An idea for a generic workflow to automatically derive table/polynomial models from stationary components: We could create a Modelica model (template) that automatically performs a parameter sweep for a developer-defined set of inputs (independent variables) and automatically generates interpolation points for a set of developer-defined outputs (dependent variables) using a Modelica algorithm or something similar. This model can be packaged into an FMU and shipped with the library. The FMU could be called in the initial algorithm section of a simplified model using C-functions, which passes model parameters. The reduced order model (table or polynomial) can then be generated on the fly using the FMU. Results (table interpolation points or polynomial coefficients) can be cached such that initialization overhead occurs only when the user changes input parameters. This approach does not require python and could be used for any component model that does not have states and only a limited set of dependent variables. We would however need a copy of the (JModelica) FMI shared libraries.

Setting this up would be a bit of work, but it would be generic. Very slow, badly designed models could in theory be speeded up significantly without having to put in the time to 'fix' the model equations. If we'd use polynomials then we'd have some work though to check whether the resulting polynomials are not overfitted. Or we could use a different set of basis functions that are less prone to overfitting. Ideally the user can specify the causality of the polynomials: whether an output is computed from an input or vice versa.

For optimization purposes polynomials or other basis functions are preferred over tables since tables cannot be parsed through JModelica.

MassimoCimmino commented 6 years ago

@lievehelsen Right now the model parameters have been calibrated so that predicted performance (capacity and COP) matches the manufacturer data over their full range.
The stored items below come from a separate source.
-- ==== Sys2Proof/Laws/Loop.lean ====
section
/-! SUPPORT. Bits of a field read back, and what a driver sends on of a frame it received. -/

namespace Sys2Proof.Machine

/-! ## Fields (R191) -/

@[simp] theorem toBits_length (w n : Nat) : (toBits w n).length = w := by
  induction w with
  | zero => rfl
  | succ w ih => simp [toBits, ih]

/-- A bit more significant than the rest of a number. -/
theorem mod_two_pow_succ (n w : Nat) : n % 2 ^ (w + 1) = (n.testBit w).toNat * 2 ^ w + n % 2 ^ w := by
  rw [Nat.pow_succ, Nat.mod_mul, Nat.testBit_eq_decide_div_mod_eq]
  rcases Nat.mod_two_eq_zero_or_one (n / 2 ^ w) with h | h <;> (simp [h]; try omega)

/-- A field of `w` bits reads back as its value. -/
theorem ofBits_toBits (w n : Nat) : ofBits (toBits w n) = n % 2 ^ w := by
  have key : ∀ w a, (toBits w n).foldl (fun m b => 2 * m + b.toNat) a = a * 2 ^ w + n % 2 ^ w := by
    intro w
    induction w with
    | zero => intro a; simp [toBits, Nat.mod_one]
    | succ w ih =>
      intro a
      simp only [toBits, List.foldl_cons, ih]
      rw [mod_two_pow_succ n w, Nat.pow_succ]
      ring
  have := key w 0
  rw [Nat.zero_mul, Nat.zero_add] at this
  exact this

/-- Bits followed by a sixteen-bit number have a right CRC exactly when the number is their CRC. -/
theorem crcRight_append (covered : List Bool) (v : BitVec 16) :
    crcRight (covered ++ toBits 16 v.toNat) = decide (v = crc16 covered) := by
  have hv : v.toNat % 2 ^ 16 = v.toNat := Nat.mod_eq_of_lt v.isLt
  simp only [crcRight, List.length_append, toBits_length, Nat.add_sub_cancel, List.drop_left, List.take_left,
    ofBits_toBits, hv, BitVec.toNat_inj]

@[simp] theorem crcRight_withCrc (bits : List Bool) : crcRight (withCrc bits) = true := by
  simp [withCrc, crcRight_append]

/-- The CRC that marks a damaged frame is wrong by construction (R76). -/
@[simp] theorem crcRight_withWrongCrc (bits : List Bool) : crcRight (withWrongCrc bits) = false := by
  simp only [withWrongCrc, crcRight_append, decide_eq_false_iff_not]
  intro h
  have := congrArg (fun v : BitVec 16 => v.getLsbD 0) h
  simp at this

/-! ## A driver and a frame (R76) -/

/-- A frame of a known kind that arrives whole with a wrong CRC is counted, acted on in no way, and leaves with a wrong
CRC, so it reaches the part with one. -/
theorem Driver.receive_damaged (d : Driver) (bits : List Bool) (x : Sent) (hx : readSent bits = some x)
    (hl : x.bits - 8 ≤ bits.length) (hc : crcRight (bits.take (x.bits - 8)) = false) :
    (d.receive bits).1 = d.takeDamaged ∧ crcRight (d.receive bits).2 = false := by
  have h : ¬ (bits.take (x.bits - 8)).length < x.bits - 8 := by simp [hl]
  simp only [Driver.receive, hx, if_neg h, hc, Bool.false_eq_true, if_false, true_and]
  split <;> simp [hc]

/-- Idle and silence go round the loop as they are, and every driver keeps its state (R72, R84). -/
theorem roundLoop_idle (ds : List Driver) (k n : Nat) :
    roundLoop (fun _ i => i) k ds (.idle n) = (ds, .idle n) ∧
    roundLoop (fun _ i => i) k ds (.silence n) = (ds, .silence n) := by
  induction ds generalizing k with
  | nil => exact ⟨rfl, rfl⟩
  | cons d rest ih => simp [roundLoop, Driver.forward, ih]

end Sys2Proof.Machine
end

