/-- Settles O16. -/
theorem startBeginsService : Obligations.StartBeginsService := by
  intro t s
  refine ⟨fun hpart => if_pos hpart, fun hpart hrefused => ?_, fun hpart hallowed => ?_⟩
  · have hinconsistent : (!startConsistent (s.arrive t)) = true := by
      rw [startConsistent_arrive, Bool.not_eq_true', ← Bool.not_eq_true, startConsistent_iff]
      exact hrefused
    exact (if_neg (not_not.2 hpart)).trans (if_pos hinconsistent)
  · refine ⟨_, execStart_accepted hpart hallowed, rfl, List.length_map _, fun k hk hunused => ?_,
      fun k hk hused => ?_, rfl, rfl, rfl, rfl, ?_, ?_⟩
    · exact (s.chain_map _ hk).trans (Chain.startUp_unused _ hunused)
    · rw [State.chain, s.chain_map _ hk, Chain.startUp_used _ hused]
      exact ⟨rfl, rfl, rfl, rfl, rfl, rfl, rfl, rfl⟩
    · exact List.forall_mem_map.2 fun _ _ => ⟨rfl, rfl⟩
    · exact List.map_map

/-! ## STOP (R186) -/

/-- STOP as one equation: a working store that no pass is filling stays (R48, R51). -/
theorem execStop_eq (t : Nat) (s : State) :
    execStop t s = .next { s with
      now := max s.now t
      system := { s.system with part := .config, response := ⟨true, some .stop, some .done, .none, none⟩ }
      pass := { s.pass with
        phase := .idle
        work := if s.pass.phase = .idle then s.pass.work else []
        power := if s.pass.phase = .idle then s.pass.power else 0
        entryMark := false
        emitted := List.replicate 8 false }
      schedule := { s.schedule with points := List.replicate 8 none }
      chains := s.chains.map (Chain.halt · (max s.now t))
      thermal := { s.thermal with converting := false } } := by
  rw [← s.pass.stop_eq]
  rfl

/-- Settles O17. -/
theorem stopLeavesService : Obligations.StopLeavesService := by
  intro t s
  refine ⟨_, execStop_eq t s, rfl, fun hidle => ⟨if_pos hidle, if_pos hidle⟩, List.length_map _,
    fun k hk => ⟨fun hunused => ?_, fun hused => ?_⟩⟩
  · exact (s.chain_map _ hk).trans (Chain.halt_unused _ hunused)
  · have hchain := (s.chain_map (Chain.halt · (max s.now t)) hk).trans (Chain.halt_used _ hused)
    exact ⟨State.blankAsserted_of_unlatched (congrArg Chain.latched hchain), _, hchain, (s.chain k).discard_leftFrame⟩

/-! ## SOFT RESTART (R187) -/

/-- Settles O18: outside the chain engines each item is what `State.restart` writes there. -/
theorem softRestartSetsAfresh : Obligations.SoftRestartSetsAfresh := by
  intro t s
  refine ⟨_, rfl, ?_⟩
  repeat refine ⟨rfl, ?_⟩
  refine ⟨List.length_map _, fun k hk => ?_⟩
  have hchain := s.chain_map (Chain.restart · (max s.now t)) hk
  refine ⟨State.blankAsserted_of_unlatched (congrArg Chain.latched hchain), 0, fun hunused => ?_, fun hused => ?_⟩
  · refine hchain.trans ?_
    simp only [Chain.restart, Chain.halt_unused _ hunused]
  · refine ⟨_, hchain.trans ?_, (s.chain k).discard_leftFrame⟩
    simp only [Chain.restart, Chain.halt_used _ hused]
    rfl
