/-- The LoopF fields of a word. -/
def Dec.getLoopF (w : Word) : LoopF :=
  { d := Dec.fld w 40 11, disp := Dec.fld w 7 33, g := { p := Dec.fld w 2 3, neg := Dec.bit w 1 } }

/-- The CodeF fields below the opcode, from bit 54 down. -/
def Dec.packCodeF (op : BitVec 9) (f : CodeF) : Word :=
  op ++ 0#37 ++ f.n ++ 0#2 ++ f.g.p ++ Dec.b1 f.g.neg ++ 0#1

/-- The CodeF fields of a word. -/
def Dec.getCodeF (w : Word) : CodeF :=
  { n := Dec.fld w 7 11, g := { p := Dec.fld w 2 3, neg := Dec.bit w 1 } }

/-- The RepF fields below the opcode, from bit 54 down. -/
def Dec.packRepF (op : BitVec 9) (f : RepF) : Word :=
  op ++ f.n ++ f.sd ++ f.sa ++ f.sb ++ f.sc ++ 0#17

/-- The RepF fields of a word. -/
def Dec.getRepF (w : Word) : RepF :=
  { n := Dec.fld w 49 6, sd := Dec.fld w 41 8, sa := Dec.fld w 33 8, sb := Dec.fld w 25 8, sc := Dec.fld w 17 8 }

/-- The RgnF fields below the opcode, from bit 54 down. -/
def Dec.packRgnF (op : BitVec 9) (f : RgnF) : Word :=
  op ++ 0#15 ++ f.a ++ 0#3 ++ f.count ++ 0#10 ++ Dec.b1 f.new ++ 0#2 ++ f.g.p ++ Dec.b1 f.g.neg ++ 0#1

/-- The RgnF fields of a word. -/
def Dec.getRgnF (w : Word) : RgnF :=
  { a := Dec.fld w 29 11, count := Dec.fld w 18 8, new := Dec.bit w 7, g := { p := Dec.fld w 2 3, neg := Dec.bit w 1 } }

/-- The DAF fields below the opcode, from bit 54 down. -/
def Dec.packDAF (op : BitVec 9) (f : DAF) : Word :=
  op ++ 0#4 ++ f.d ++ f.a ++ 0#24 ++ f.g.p ++ Dec.b1 f.g.neg ++ 0#1

/-- The DAF fields of a word. -/
def Dec.getDAF (w : Word) : DAF :=
  { d := Dec.fld w 40 11, a := Dec.fld w 29 11, g := { p := Dec.fld w 2 3, neg := Dec.bit w 1 } }

/-- The ABF fields below the opcode, from bit 54 down. -/
def Dec.packABF (op : BitVec 9) (f : ABF) : Word :=
  op ++ 0#15 ++ f.a ++ f.b ++ 0#13 ++ f.g.p ++ Dec.b1 f.g.neg ++ 0#1

/-- The ABF fields of a word. -/
def Dec.getABF (w : Word) : ABF :=
  { a := Dec.fld w 29 11, b := Dec.fld w 18 11, g := { p := Dec.fld w 2 3, neg := Dec.bit w 1 } }

/-- The AF fields below the opcode, from bit 54 down. -/
def Dec.packAF (op : BitVec 9) (f : AF) : Word :=
  op ++ 0#15 ++ f.a ++ 0#24 ++ f.g.p ++ Dec.b1 f.g.neg ++ 0#1

/-- The AF fields of a word. -/
def Dec.getAF (w : Word) : AF :=
  { a := Dec.fld w 29 11, g := { p := Dec.fld w 2 3, neg := Dec.bit w 1 } }

/-- The MovxF fields below the opcode, from bit 54 down. -/
def Dec.packMovxF (op : BitVec 9) (f : MovxF) : Word :=
  op ++ 0#4 ++ f.d ++ f.a ++ 0#22 ++ f.cc ++ f.g.p ++ Dec.b1 f.g.neg ++ 0#1

/-- The MovxF fields of a word. -/
def Dec.getMovxF (w : Word) : MovxF :=
  { d := Dec.fld w 40 11, a := Dec.fld w 29 11, cc := Dec.fld w 5 2, g := { p := Dec.fld w 2 3, neg := Dec.bit w 1 } }

/-- The RkillF fields below the opcode, from bit 54 down. -/
def Dec.packRkillF (op : BitVec 9) (f : RkillF) : Word :=
  op ++ 0#15 ++ f.a ++ 0#3 ++ f.count ++ 0#13 ++ f.g.p ++ Dec.b1 f.g.neg ++ 0#1

/-- The RkillF fields of a word. -/
def Dec.getRkillF (w : Word) : RkillF :=
  { a := Dec.fld w 29 11, count := Dec.fld w 18 8, g := { p := Dec.fld w 2 3, neg := Dec.bit w 1 } }

/-- The CvtF fields below the opcode, from bit 54 down. -/
def Dec.packCvtF (op : BitVec 9) (f : CvtF) : Word :=
  op ++ f.ty ++ f.d ++ f.a ++ 0#7 ++ f.part ++ f.la ++ Dec.b1 f.sf ++ f.rm ++ f.st ++ f.cc ++ f.g.p ++ Dec.b1 f.g.neg ++ 0#1

/-- The CvtF fields of a word. -/
def Dec.getCvtF (w : Word) : CvtF :=
  { ty := Dec.fld w 51 4, d := Dec.fld w 40 11, a := Dec.fld w 29 11, part := Dec.fld w 18 4, la := Dec.fld w 14 4, sf := Dec.bit w 13, rm := Dec.fld w 11 2, st := Dec.fld w 7 4, cc := Dec.fld w 5 2, g := { p := Dec.fld w 2 3, neg := Dec.bit w 1 } }

/-- The CvtiF fields below the opcode, from bit 54 down. -/
def Dec.packCvtiF (op : BitVec 9) (f : CvtiF) : Word :=
  op ++ f.ty ++ f.d ++ f.a ++ 0#11 ++ 0#2 ++ Dec.b1 f.sat ++ f.part ++ f.st ++ f.cc ++ f.g.p ++ Dec.b1 f.g.neg ++ 0#1

/-- The CvtiF fields of a word. -/
def Dec.getCvtiF (w : Word) : CvtiF :=
  { ty := Dec.fld w 51 4, d := Dec.fld w 40 11, a := Dec.fld w 29 11, sat := Dec.bit w 15, part := Dec.fld w 11 4, st := Dec.fld w 7 4, cc := Dec.fld w 5 2, g := { p := Dec.fld w 2 3, neg := Dec.bit w 1 } }

/-- The CvtfF fields below the opcode, from bit 54 down. -/
def Dec.packCvtfF (op : BitVec 9) (f : CvtfF) : Word :=
  op ++ f.ty ++ f.d ++ f.a ++ 0#11 ++ 0#1 ++ f.part ++ f.rm ++ f.st ++ f.cc ++ f.g.p ++ Dec.b1 f.g.neg ++ 0#1

/-- The CvtfF fields of a word. -/
def Dec.getCvtfF (w : Word) : CvtfF :=
  { ty := Dec.fld w 51 4, d := Dec.fld w 40 11, a := Dec.fld w 29 11, part := Dec.fld w 13 4, rm := Dec.fld w 11 2, st := Dec.fld w 7 4, cc := Dec.fld w 5 2, g := { p := Dec.fld w 2 3, neg := Dec.bit w 1 } }

/-- The QntF fields below the opcode, from bit 54 down. -/
def Dec.packQntF (op : BitVec 9) (f : QntF) : Word :=
  op ++ f.ty ++ f.d ++ f.a ++ f.b ++ f.la ++ f.part ++ f.st ++ f.cc ++ f.g.p ++ Dec.b1 f.g.neg ++ 0#1

/-- The QntF fields of a word. -/
def Dec.getQntF (w : Word) : QntF :=
  { ty := Dec.fld w 51 4, d := Dec.fld w 40 11, a := Dec.fld w 29 11, b := Dec.fld w 18 11, la := Dec.fld w 14 4, part := Dec.fld w 11 3, st := Dec.fld w 7 4, cc := Dec.fld w 5 2, g := { p := Dec.fld w 2 3, neg := Dec.bit w 1 } }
@Mathadon @mwetter I wonder if some hybrid method inbetween the thermophysical model and a data map model could increase the computational efficiency (and maybe increase accuracy). The model in Buildings has 8 calibrated parameters that are divided into the three components: Evaporator (1), Condenser (1) and Compressor (6). The Compressor model is the one slowing down calculations because it needs to evaluate the rerigerant's equation of state. It's interfaces are Evaporating temperature, Condensing temperature, Load-side heat transfer rate, Source-side heat transfer rate, and Power input. This model could be replaced by a 2D table that returns the last 3 as a function of Evaporating and Condensing temperatures. The Evaporator and Condenser models handle the mass flow rate dependency from the epsilon-NTU method.

This requires a new callibration algorithm to fit the parameters for the Evaporator and Condenser and generate performance tables based on temperatures only.

Mathadon commented 6 years ago

@mwetter is there an interest to merge the heat pump model of @MassimoCimmino into IBPSA?

mwetter commented 6 years ago

That would be fine with me if others are interested.

damienpicard commented 6 years ago

+1 for merging the heat pump model

damienpicard commented 6 years ago

@Mathadon shouldn't we include that heat pump model in v2.0 of IDEAS?

Mathadon commented 6 years ago

This model has been merged into the IBPSA library.